I have a pihole and it’s great. Unfortunately it doesn’t do much against YouTube ads, as the ads are served from the same server that the videos are sent from. I still recommend it- it’s great for random banner ads and embedded trackers.
Ublock origin definitely still works tho… For now.
[https://addons.mozilla.org/en-US/firefox/addon/ublock-origin/](uBlock Origin)
It’s not trying to piss you off, it’s trying to make money, as it should. Do you have any idea how much money it costs to run the infrastructure behind YouTube? Neither do I, because it’s unfathomable.
I pay for YouTube Premium along with 5 friends. It’s $5 per month per person. Beats any streaming service by miles.
I do, however pirate all my movies (except for the occasional cinema visit) and TV shows.
If all you do is take without contributing you’re literally worthless to the platform any every other system you join. Your life will be a series of jumping to the next free platform that eventually crumbles to nothing.
Don’t want ads? Pay for premium. Want no ads and no payment? Why should anyone worry about your views? Your existence and use of a product then is a liability and not an asset
We’ve been spoiled hard by free money in the tech space. It’s going to bite and there won’t be a place to run eventually except community spaces like this that will never quite be sustainable long term.
They are definitely in a crackdown phase. Some revanced versions stopped working just yesterday, the yt-dlp stuff, the ad block block…
The best hope would be to get off of YouTube but that’s not happening any time soon given how expensive bandwidth is.

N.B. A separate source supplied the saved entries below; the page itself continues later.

-- ==== Sys2Proof/Machine/State.lean ====
section
/-! DEFINITION. The state of the block (10_state R10: exactly ten items), the host agent's side of it (00_scope R4,
43_host_interface R100), the reasons a step can stop, and the state after reset (10_state R23). -/

namespace Sys2Proof.Machine

/-- `mem` as address and byte pairs in one canonical form (`Memory.wf`): addresses strictly rising and below 256, no
entry equal to what an unlisted address reads as. -/
abbrev Memory := List Host.Cell

/-- The fault reasons of 60_exceptions R111. -/
inductive Fault where
  /-- The step found `errorFlag = 0` and `microState` in 12 to 15 (R72). Reported to the host that called for the step;
  the step itself is a next state with `errorFlag` set. Safe: it is the spec's own fault. -/
  | illegalMicroState
  /-- The step found `errorFlag = 1` (R73): nothing changes. Every row's meaning raises it. Safe: the source calls the
  behaviour unspecified and the spec gives it this outcome (decision D5, "toward unprovable"). -/
  | steppedWhileFaulted
  deriving DecidableEq, Repr

/-- Reasons to give an instruction no meaning. -/
inductive Refusal where
  /-- An arm of `exec` without a meaning. Safe. No arm raises it: every row of the table has its meaning. -/
  | notModelled (mnemonic : String)
  deriving DecidableEq, Repr

/-- The CPU state fields the host can read (43_host_interface R105). -/
inductive StateField where
  | accA | accB | addrReg | pc | microState | errorFlag | instructionCount | clockCount
  deriving DecidableEq, Repr

/-- The operations the block exposes to its host (43_host_interface R100). Addresses and values are the integers the
host supplies (R106, R107). -/
inductive HostCall where
  | reset
  | loadImage (bytes : List Byte)
  | stepClockCycle
  | stepInstruction
  | readState (field : StateField)
  | readMemory (address : Int)
  | writeMemory (address value : Int)
  deriving DecidableEq, Repr

/-- What a host operation reports (43_host_interface R100, column "can report"). -/
inductive HostReply where
  /-- The operation reports nothing. -/
  | returned
  /-- A step operation with outcome `next`. -/
  | stepped
  /-- A step operation with outcome `fault` (R103, R104). -/
  | fault (reason : Fault)
  /-- `loadImage` loaded the first 256 bytes of a longer image (R102). -/
  | truncated
  /-- A memory operation outside 0 to 255: nothing was done (R108). -/
  | addressOutOfRange
  /-- The value read (R105, R106). -/
  | value (v : Nat)
  deriving DecidableEq, Repr

/-- Which of the two step operations the driver invokes while no call is pending (43_host_interface R103, R104). -/
inductive Stepping where
  | clockCycle
  | instruction
  deriving DecidableEq, Repr

structure State where
  /-- The 256 cells (10_state R20). -/
  mem : Memory
  /-- The subtrahend register (10_state R11). -/
  accA : Byte
  /-- The minuend register (10_state R11). -/
  accB : Byte
  /-- The memory-address register (10_state R12). -/
  addrReg : Byte
  /-- The program counter (10_state R13). -/
  pc : Byte
  /-- The phase the next clock step performs (10_state R16). -/
  microState : MicroState
  /-- The sticky fault indicator (10_state R17). -/
  errorFlag : Bool
  /-- Retired instructions (10_state R18). -/
  instructionCount : Nat
  /-- Legal clock steps (10_state R19). -/
  clockCount : Nat
  /-- The output byte stream, oldest first (10_state R21). -/
  out : List Byte
  /-- The MODEL's field: the host operations still to be performed, next first (00_scope R4; log entry 1). -/
  calls : List HostCall
  /-- The MODEL's field: what the host's operations reported, oldest first (log entry 1). -/
  replies : List HostReply
  /-- The MODEL's field: how the driver steps while no call is pending (log entry 2). -/
  stepping : Stepping
  deriving DecidableEq, Repr

/-- The state after `reset()` (10_state R23, 70_reset_and_hazards R130), with nothing emitted yet and no host call
pending (log entries 1, 2, 3). -/
def State.reset : State where
  mem := []
  accA := 0
  accB := 0
  addrReg := 0
  pc := Config.resetPc
  microState := 0
  errorFlag := false
  instructionCount := 0
  clockCount := 0
  out := []
  calls := []
  replies := []
  stepping := .clockCycle

end Sys2Proof.Machine
end

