-- ==== Sys2Proof/Syntax.lean ====
section
/-! DEFINITION. The rows of spec/opcode_table.json: the one instruction SUBLEQ (30_encoding R50 to R54), the twelve legal
and the four illegal values of `microState` (30_encoding R55). -/

namespace Sys2Proof

/-- One constructor per row of the opcode table. -/
inductive Instr where
  /-- SUBLEQ A, B, C (41_subleq_instruction R80): the three cells, each an absolute address (R52). -/
  | subleq (a b c : Byte)
  /-- Phase 0 (R60). -/
  | p0AssertPcA
  /-- Phase 1 (R61). -/
  | p1LatchAAddr
  /-- Phase 2 (R62). -/
  | p2AssertMarA
  /-- Phase 3 (R63). -/
  | p3LatchAVal
  /-- Phase 4 (R64). -/
  | p4AssertPcB
  /-- Phase 5 (R65). -/
  | p5LatchBAddr
  /-- Phase 6 (R66). -/
  | p6AssertMarB
  /-- Phase 7 (R67). -/
  | p7LatchBVal
  /-- Phase 8 (R68). -/
  | p8SubStore
  /-- Phase 9 (R69). -/
  | p9AssertPcC
  /-- Phase 10 (R70). -/
  | p10LatchC
  /-- Phase 11 (R71). -/
  | p11Branch
  /-- `microState` 12 (R72). -/
  | illegalMicrostate12
  /-- `microState` 13 (R72). -/
  | illegalMicrostate13
  /-- `microState` 14 (R72). -/
  | illegalMicrostate14
  /-- `microState` 15 (R72). -/
  | illegalMicrostate15
  deriving DecidableEq, Repr

/-- The two formats of the table: three memory cells, or a value of the `microState` register. -/
inductive Format where
  | abc
  | microState4
  deriving DecidableEq, Repr

/-- The format of a row. -/
def Instr.format : Instr → Format
  | .subleq _ _ _ => .abc
  | .p0AssertPcA | .p1LatchAAddr | .p2AssertMarA | .p3LatchAVal | .p4AssertPcB | .p5LatchBAddr
  | .p6AssertMarB | .p7LatchBVal | .p8SubStore | .p9AssertPcC | .p10LatchC | .p11Branch
  | .illegalMicrostate12 | .illegalMicrostate13 | .illegalMicrostate14 | .illegalMicrostate15 => .microState4

end Sys2Proof
end

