-- ==== Sys2Proof/Machine/Dispatch.lean ====
section
/-! DEFINITION. `exec`: one arm per row of the opcode table. -/

namespace Sys2Proof.Machine

def exec (i : Instr) (s : State) : Host.Outcome State Fault Refusal :=
  match i with
  | .subleq a b c => Sys2Proof.Machine.execSubleq a b c s
  | .p0AssertPcA => Sys2Proof.Machine.execP0AssertPcA s
  | .p1LatchAAddr => Sys2Proof.Machine.execP1LatchAAddr s
  | .p2AssertMarA => Sys2Proof.Machine.execP2AssertMarA s
  | .p3LatchAVal => Sys2Proof.Machine.execP3LatchAVal s
  | .p4AssertPcB => Sys2Proof.Machine.execP4AssertPcB s
  | .p5LatchBAddr => Sys2Proof.Machine.execP5LatchBAddr s
  | .p6AssertMarB => Sys2Proof.Machine.execP6AssertMarB s
  | .p7LatchBVal => Sys2Proof.Machine.execP7LatchBVal s
  | .p8SubStore => Sys2Proof.Machine.execP8SubStore s
  | .p9AssertPcC => Sys2Proof.Machine.execP9AssertPcC s
  | .p10LatchC => Sys2Proof.Machine.execP10LatchC s
  | .p11Branch => Sys2Proof.Machine.execP11Branch s
  | .illegalMicrostate12 => Sys2Proof.Machine.execIllegalMicrostate12 s
  | .illegalMicrostate13 => Sys2Proof.Machine.execIllegalMicrostate13 s
  | .illegalMicrostate14 => Sys2Proof.Machine.execIllegalMicrostate14 s
  | .illegalMicrostate15 => Sys2Proof.Machine.execIllegalMicrostate15 s

end Sys2Proof.Machine
end

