/-- The table's 24-bit drawing: A in bits 23 to 16, B in 15 to 8, C in 7 to 0, every word a SUBLEQ
(30_encoding R51, R53; the numbering is log entry 8). -/
def Obligations.TableWordFieldsAreCells : Prop :=
  ∀ w : Nat, w < 2 ^ 24 →
    ∃ a b c : Byte, decodeTableWord 24 w = some (.subleq a b c) ∧
      a.toNat = w / 65536 ∧ b.toNat = w / 256 % 256 ∧ c.toNat = w % 256

/-! A step runs the decoded row -/

/-- The clock step is the execution of the row that `microState` decodes to (40_clock_cycle_state_machine R59), with
nothing around it when the driver steps by clock, and with the outcome reported when the host called for it
(43_host_interface R103; the host's fields are log entries 1 and 2). -/
def Obligations.StepRunsTheDecodedRow : Prop :=
  ∀ (s : State) (i : Instr) (rest : List HostCall),
    decode .microState4 [s.microState.zeroExtend 8] = .instr i [] → i.WellFormed = true →
      (s.calls = [] → s.stepping = .clockCycle → step s = exec i s) ∧
      (s.calls = .stepClockCycle :: rest →
        step s = reportStep { s with calls := rest } (exec i { s with calls := rest }))

/-- The instruction stepper at phase 0 is the execution of the SUBLEQ whose cells stand at `pc`
(42_instruction_stepper R95, R96; 41_subleq_instruction R80), and so is the host's `stepInstruction()`, which reports
`stepped` (R104). -/
def Obligations.StepRunsTheDecodedSubleq : Prop :=
  ∀ (s : State) (i : Instr) (rest : List HostCall),
    s.errorFlag = false → s.microState = 0 → decode .abc s.instrCells = .instr i [] → i.WellFormed = true →
      (s.calls = [] → s.stepping = .instruction → step s = exec i s) ∧
      (s.calls = .stepInstruction :: rest →
        ∃ t, exec i { s with calls := rest } = .next t ∧ step s = .next (t.answer .stepped))

/-- The model's convention of log entry 9: the very next step runs the instruction that `withFetchWord` places, for
every word of the table's two widths. -/
def Obligations.PlacedInstructionRunsNext : Prop :=
  ∀ (s : State) (w : Nat),
    (w < 2 ^ 24 → ∃ i, decodeTableWord 24 w = some i ∧
      step (s.withFetchWord 24 w) = exec i (s.withFetchWord 24 w) ∧
      ∃ t, step (s.withFetchWord 24 w) = .next t ∧ t.instructionCount = s.instructionCount + 1) ∧
    (w < 16 → ∃ i, decodeTableWord 8 w = some i ∧
      step (s.withFetchWord 8 w) = exec i (s.withFetchWord 8 w) ∧
      ∃ t, step (s.withFetchWord 8 w) = .next t ∧ (t.errorFlag = true ↔ 12 ≤ w))

/-! The twelve phases -/

/-- The five assert phases change `clockCount` and `microState` only
(40_clock_cycle_state_machine R60, R62, R64, R66, R69). -/
def Obligations.AssertPhasesOnlyAdvance : Prop :=
  ∀ s : State, s.errorFlag = false →
    exec .p0AssertPcA s = .next { s with clockCount := s.clockCount + 1, microState := 1 } ∧
    exec .p2AssertMarA s = .next { s with clockCount := s.clockCount + 1, microState := 3 } ∧
    exec .p4AssertPcB s = .next { s with clockCount := s.clockCount + 1, microState := 5 } ∧
    exec .p6AssertMarB s = .next { s with clockCount := s.clockCount + 1, microState := 7 } ∧
    exec .p9AssertPcC s = .next { s with clockCount := s.clockCount + 1, microState := 10 }

/-- Phases 1, 5 and 10 latch the cell at `pc` into `addrReg`; `pc` and all else stay
(40_clock_cycle_state_machine R61, R65, R70). -/
def Obligations.CellLatchPhases : Prop :=
  ∀ s : State, s.errorFlag = false →
    exec .p1LatchAAddr s =
      .next { s with addrReg := s.mem.read s.pc.toNat, clockCount := s.clockCount + 1, microState := 2 } ∧
    exec .p5LatchBAddr s =
      .next { s with addrReg := s.mem.read s.pc.toNat, clockCount := s.clockCount + 1, microState := 6 } ∧
    exec .p10LatchC s =
      .next { s with addrReg := s.mem.read s.pc.toNat, clockCount := s.clockCount + 1, microState := 11 }

/-- Phase 3 loads `accA` and increments `pc` modulo 256 (40_clock_cycle_state_machine R63). -/
def Obligations.PhaseThreeLoadsAccA : Prop :=
  ∀ s : State, s.errorFlag = false →
    ∃ t, exec .p3LatchAVal s = .next t ∧ t.accA = s.mem.read s.addrReg.toNat ∧
      t.pc.toNat = (s.pc.toNat + 1) % 256 ∧
      t = { s with accA := t.accA, pc := t.pc, clockCount := s.clockCount + 1, microState := 4 }

/-- Phase 7 loads `accB` and increments `pc` modulo 256 (40_clock_cycle_state_machine R67). -/
def Obligations.PhaseSevenLoadsAccB : Prop :=
  ∀ s : State, s.errorFlag = false →
    ∃ t, exec .p7LatchBVal s = .next t ∧ t.accB = s.mem.read s.addrReg.toNat ∧
      t.pc.toNat = (s.pc.toNat + 1) % 256 ∧
      t = { s with accB := t.accB, pc := t.pc, clockCount := s.clockCount + 1, microState := 8 }

/-- Phase 8 stores the wrapped difference at `addrReg`, emits it exactly when `addrReg` is 255, and changes no register
(40_clock_cycle_state_machine R68). -/
def Obligations.PhaseEightSubtractsAndStores : Prop :=
  ∀ s : State, s.errorFlag = false →
    ∃ t r, exec .p8SubStore s = .next t ∧ r.toNat = (s.accB.toNat + 256 - s.accA.toNat) % 256 ∧
      t.mem.read s.addrReg.toNat = r ∧
      (∀ a : Nat, a ≠ s.addrReg.toNat → t.mem.read a = s.mem.read a) ∧
      t.out = (if s.addrReg.toNat = 255 then s.out ++ [r] else s.out) ∧
      t = { s with mem := t.mem, out := t.out, clockCount := s.clockCount + 1, microState := 9 }

/-- Phase 11 takes the branch exactly when `accB <= accA` as unsigned numbers and retires the instruction on both paths
(40_clock_cycle_state_machine R71). -/
def Obligations.PhaseElevenDecidesAndRetires : Prop :=
  ∀ s : State, s.errorFlag = false →
    ∃ t, exec .p11Branch s = .next t ∧
      (s.accB.toNat ≤ s.accA.toNat → t.pc = s.addrReg) ∧
      (s.accA.toNat < s.accB.toNat → t.pc.toNat = (s.pc.toNat + 1) % 256) ∧
      t = { s with
        pc := t.pc, instructionCount := s.instructionCount + 1, clockCount := s.clockCount + 1, microState := 0 }

/-! The fault -/

/-- A step on an illegal micro-state sets `errorFlag` and changes nothing else, and its outcome, reported to the host
that called for it, is `fault` (40_clock_cycle_state_machine R72; that `clockCount` stays is the spec's decision D7; that
the step is a next state and the outcome a reply is the model's, log entries 1 and 4). -/
def Obligations.IllegalMicroStateTakesTheFault : Prop :=
  ∀ (s : State) (rest : List HostCall), s.errorFlag = false →
    exec .illegalMicrostate12 s = .next { s with errorFlag := true } ∧
    exec .illegalMicrostate13 s = .next { s with errorFlag := true } ∧
    exec .illegalMicrostate14 s = .next { s with errorFlag := true } ∧
    exec .illegalMicrostate15 s = .next { s with errorFlag := true } ∧
    (12 ≤ s.microState.toNat → s.calls = .stepClockCycle :: rest →
      step s = .next { s with
        calls := rest, errorFlag := true, replies := s.replies ++ [.fault .illegalMicroState] })

/-- With `errorFlag = 1`, whatever `microState` holds, a step changes nothing and its outcome is `fault`
(40_clock_cycle_state_machine R73, the spec's decision D5; log entry 4): the driver's own step and every row's execution answer the fault, and the host's
call is answered by it. -/
def Obligations.FaultedStepChangesNothing : Prop :=
  ∀ (s : State) (rest : List HostCall), s.errorFlag = true →
    (∀ i : Instr, exec i s = .fault .steppedWhileFaulted) ∧
    (s.calls = [] → step s = .fault .steppedWhileFaulted) ∧
    (s.calls = .stepClockCycle :: rest →
      step s = .next { s with calls := rest, replies := s.replies ++ [.fault .steppedWhileFaulted] })

/-- The stepper on a faulted or illegal state returns the fault after one step, with `errorFlag = 1` and nothing else
changed (42_instruction_stepper R97, the spec's decision D8), whether the host calls it or the driver steps by
instruction (the host's reply and the driver's stepping are log entries 1 and 2, the form of the two faults entry 4). -/
def Obligations.StepperReturnsTheFault : Prop :=
  ∀ (s : State) (rest : List HostCall),
    (s.calls = .stepInstruction :: rest →
      (s.errorFlag = true →
        step s = .next { s with calls := rest, replies := s.replies ++ [.fault .steppedWhileFaulted] }) ∧
      (s.errorFlag = false → 12 ≤ s.microState.toNat →
        step s = .next { s with
          calls := rest, errorFlag := true, replies := s.replies ++ [.fault .illegalMicroState] })) ∧
    (s.calls = [] → s.stepping = .instruction →
      (s.errorFlag = true → step s = .fault .steppedWhileFaulted) ∧
      (s.errorFlag = false → 12 ≤ s.microState.toNat → step s = .next { s with errorFlag := true }))

/-- A faulted machine makes no progress and is never final (40_clock_cycle_state_machine R73, 60_exceptions R116,
70_reset_and_hazards R147; the spec's decision D5): without a pending `reset()` it serves the pending host calls, with the
flag, the phase, the registers and the counters as they were and no state the end of a run, and it then stops with the
fault (that it stops only when no call is pending is log entries 1 and 4). -/
def Obligations.FaultedStateIsNeverFinal : Prop :=
  ∀ (s : State) (n : Nat), s.errorFlag = true → HostCall.reset ∉ s.calls →
    (n ≤ s.calls.length →
      ∃ t : State, Host.Core.run core n s = .next t ∧ (∀ h z : Byte, ¬ t.EndOfRun h z) ∧
        t = { s with mem := t.mem, out := t.out, calls := s.calls.drop n, replies := t.replies }) ∧
    (s.calls.length < n → Host.Core.run core n s = .fault .steppedWhileFaulted)
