/-- Settles O44: the reset state meets the invariant with memory empty, and the load writes memory only. -/
theorem bootLeavesTheImageAtTheEntryPoint : Obligations.BootLeavesTheImageAtTheEntryPoint := by
  intro s bytes hc
  have hreset : step s = .next ({ s with calls := [.loadImage bytes] }.hostReset.answer .returned) := step_of_call hc
  exact ⟨_, (run_succ 1 hreset).trans (run_succ 0 (step_of_loadImage rfl)), inv_loadImage bytes (inv_hostReset s), rfl,
    rfl, rfl, rfl, Memory.read_load_nil _⟩

/-! Whole instructions (70_reset_and_hazards R149) -/

/-- The next phase-0 boundary: the effect of the fetched instruction. -/
def State.nextBoundary (s : State) : State := rowEffect s.fetched s

/-- What one instruction does to the control items: it counts twelve clocks and one retirement. -/
theorem nextBoundary_control (s : State) :
    s.nextBoundary.errorFlag = s.errorFlag ∧ s.nextBoundary.microState = 0 ∧
      s.nextBoundary.clockCount = s.clockCount + 12 ∧
      s.nextBoundary.instructionCount = s.instructionCount + 1 := by
  rw [State.nextBoundary, State.fetched, rowEffect_subleq_frame]
  exact ⟨rfl, rfl, rfl, rfl⟩

/-- A driver that steps by instruction runs from boundary to boundary. -/
theorem run_of_boundary {s : State} (n : Nat) (h : s.AtBoundary) :
    Host.Core.run core n s = .next (State.nextBoundary^[n] s) := by
  induction n generalizing s with
  | zero => rfl
  | succ n ih => exact (run_succ n (step_of_boundary h)).trans (ih (atBoundary_rowEffect_fetched h))

/-- What `n` instructions do to the control items. -/
theorem iterate_nextBoundary_control {s : State} (n : Nat) (hf : s.errorFlag = false) (hk : s.microState = 0) :
    (State.nextBoundary^[n] s).microState = 0 ∧ (State.nextBoundary^[n] s).errorFlag = false ∧
      (State.nextBoundary^[n] s).clockCount = s.clockCount + 12 * n ∧
      (State.nextBoundary^[n] s).instructionCount = s.instructionCount + n := by
  induction n with
  | zero => exact ⟨hk, hf, rfl, rfl⟩
  | succ n ih =>
    obtain ⟨-, hflag, hclocks, hretired⟩ := ih
    obtain ⟨hflag', hphase', hclocks', hretired'⟩ := nextBoundary_control (State.nextBoundary^[n] s)
    rw [Function.iterate_succ_apply', hflag', hclocks', hretired', hclocks, hretired]
    exact ⟨hphase', hflag, by omega, by omega⟩

/-- Settles O32: `n` actions are `n` instructions, each of which counts twelve clocks and retires once. -/
theorem everyInstructionTakesTwelveClocks : Obligations.EveryInstructionTakesTwelveClocks :=
  fun _ n hf hk hc hs => ⟨_, run_of_boundary n ⟨hf, hk, hc, hs⟩, iterate_nextBoundary_control n hf hk⟩

/-! Zeroed memory (70_reset_and_hazards R143) -/

/-- Settles O46: the fetched instruction is `subleq 0, 0, 0`, whose target is 0 whether its own C cell is cell 0 or not. -/
theorem zeroTripleClearsCellZeroAndRestarts : Obligations.ZeroTripleClearsCellZeroAndRestarts := by
  intro s hf hk hA hB hC
  have hrun := clockSteps_twelve hf hk
  rw [State.fetched, hA, hB, hC] at hrun
  have htarget : (rowEffect (.subleq 0 0 0) s).addrReg = 0 := by
    rw [rowEffect_subleq_addrReg, sub_self, ite_self]
  refine ⟨_, hrun, ?_, rfl, ?_, ?_, fun a ha => ?_⟩
  · rw [rowEffect_subleq_pc, if_pos le_rfl, htarget]
  · rw [rowEffect_subleq_same_mem]; exact (Memory.read_write ..).trans (if_pos rfl)
  · exact (rowEffect_subleq_out ..).trans (if_neg (by decide))
  · rw [rowEffect_subleq_same_mem]; exact (Memory.read_write ..).trans (if_neg ha)

/-! Clock steps as a run of the driver -/

/-- A driver that steps by clock cycle runs the clock steps. -/
theorem run_of_clockCycle {s : State} (n : Nat) (hc : s.calls = []) (hs : s.stepping = .clockCycle)
    (h : s.errorFlag = false ∧ s.microState.toNat < 12) : Host.Core.run core n s = .next (State.afterClock^[n] s) := by
  induction n generalizing s with
  | zero => rfl
  | succ n ih =>
    have hstep : step s = .next s.afterClock := (step_clockCycle hc hs).trans (clockStep_next_iff.2 ⟨h.1, rfl⟩)
    exact (run_succ n hstep).trans (ih hc hs (legal_afterClock h))

theorem legal_of_phaseZero {s : State} (hf : s.errorFlag = false) (hk : s.microState = 0) :
    s.errorFlag = false ∧ s.microState.toNat < 12 := ⟨hf, by rw [hk]; decide⟩

/-- Twelve clock steps from a boundary lead to the next one. -/
theorem iterate_afterClock_twelve {s : State} (hf : s.errorFlag = false) (hk : s.microState = 0) :
    State.afterClock^[12] s = s.nextBoundary := by
  have h := (clockSteps_eq_iterate 12 (legal_of_phaseZero hf hk)).symm.trans (clockSteps_twelve hf hk)
  exact Host.Outcome.next.inj h

/-- Twelve times `q` clock steps are `q` instructions. -/
theorem iterate_afterClock_twelve_mul {s : State} (q : Nat) (hf : s.errorFlag = false) (hk : s.microState = 0) :
    State.afterClock^[12 * q] s = State.nextBoundary^[q] s := by
  induction q generalizing s with
  | zero => rfl
  | succ q ih =>
    obtain ⟨hflag, hphase, -⟩ := nextBoundary_control s
    rw [Nat.mul_succ, Function.iterate_add_apply, iterate_afterClock_twelve hf hk, ih (hflag.trans hf) hphase,
      Function.iterate_succ_apply]

/-- Clock steps that do not pass phase 8 leave memory and the output as they are. -/
theorem iterate_afterClock_no_store {s : State} (n : Nat) (h : s.errorFlag = false ∧ s.microState.toNat < 12)
    (hn : s.microState.toNat + n ≤ 8 ∨ 8 < s.microState.toNat ∧ s.microState.toNat + n ≤ 12) :
    (State.afterClock^[n] s).mem = s.mem ∧ (State.afterClock^[n] s).out = s.out := by
  induction n with
  | zero => exact ⟨rfl, rfl⟩
  | succ n ih =>
    obtain ⟨hmem, hout⟩ := ih (by omega)
    have hphase := (iterate_afterClock_of_legal n h).1
    have hne : (State.afterClock^[n] s).microState.toNat ≠ 8 := by omega
    rw [Function.iterate_succ_apply', afterClock_mem_of_ne hne, afterClock_out_of_ne hne]
    exact ⟨hmem, hout⟩
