-- ==== Sys2Proof/Machine/Dispatch.lean ====
section
/-!
DEFINITION. The meaning of every operation: one arm per constructor of Instr.
-/
namespace Sys2Proof.Machine

def exec (i : Instr) (s : State) : Host.Outcome State Fault Refusal :=
  match i with
  | .quant => Sys2Proof.Machine.execQuant s
  | .deq => Sys2Proof.Machine.execDeq s
  | .gemm => Sys2Proof.Machine.execGemm s
  | .qscale => Sys2Proof.Machine.execQscale s
  | .qpair => Sys2Proof.Machine.execQpair s
  | .nibsel => Sys2Proof.Machine.execNibsel s
  | .check => Sys2Proof.Machine.execCheck s
  | .loada => Sys2Proof.Machine.execLoada s
  | .loadw => Sys2Proof.Machine.execLoadw s
  | .tcopy => Sys2Proof.Machine.execTcopy s
  | .aclr => Sys2Proof.Machine.execAclr s
  | .mac => Sys2Proof.Machine.execMac s
  | .tstore => Sys2Proof.Machine.execTstore s
  | .tile => Sys2Proof.Machine.execTile s

end Sys2Proof.Machine
end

I updated mine last week cuz it was stopping videos a minute in. Seems to work for now.
Any kind of federated alternative would have to use P2P in some way, and I’m not sure how well that would work. Peertube appears to be exactly that, but testing a video just now showed that it was all from servers and none from peers, so how well it would work with thousands or millions of people watching at once, I can’t say.
If I watch something, I’m happy for my outgoing bandwidth to be the cost for that. Most of us have plenty of that to spare, even if my patience for adverts is zero.
How would content creators be paid? Not my problem, but being paid by advertising has not lead to an improvement in content for the most part. Shovelling out videos with zero actual real content is not something I want to encourage.
I guess that’s it then. If I’m forced to see ads and be tracked I’ll just block the domain on my network like I did reddit and invest that time in other things.
You can always grab a browser extension. Apple has Vinegar, not sure what others run. Just plucks the video feed direct pretty much like Piped. So no ads. Still stuck on YT unfortunately
Would it be possible for many, many people to use yt downloaders to fetch certain categories of yt videos (Linux tutorials for example) and serve them in a decentralized media network like the fediverse? Basically a distributed, downloaded “migration” of yt content, with no central source or authority that the pipe apps can retrieve from instead of YouTube. Yet again, I’ve basically just reinvented bittorrent but for YouTube content, so maybe it’s not that practical…
That totally sounds possible to me! The other person responding seems to not have very good reading comprehension. Yeah, the only thing stopping this would be drm but apparently most yt videos don’t have drm, since if they did, those downloader apps couldn’t work.
It’s not a half bad idea honestly.
No. They all have to connect via an API that ultimately Google controls and monitors. Unfortunately decentralized or not, they all tap into the same well.
But in any case, the extensions can’t be spotted by YT, so that’s why they have the best chance of co existing (or not easily).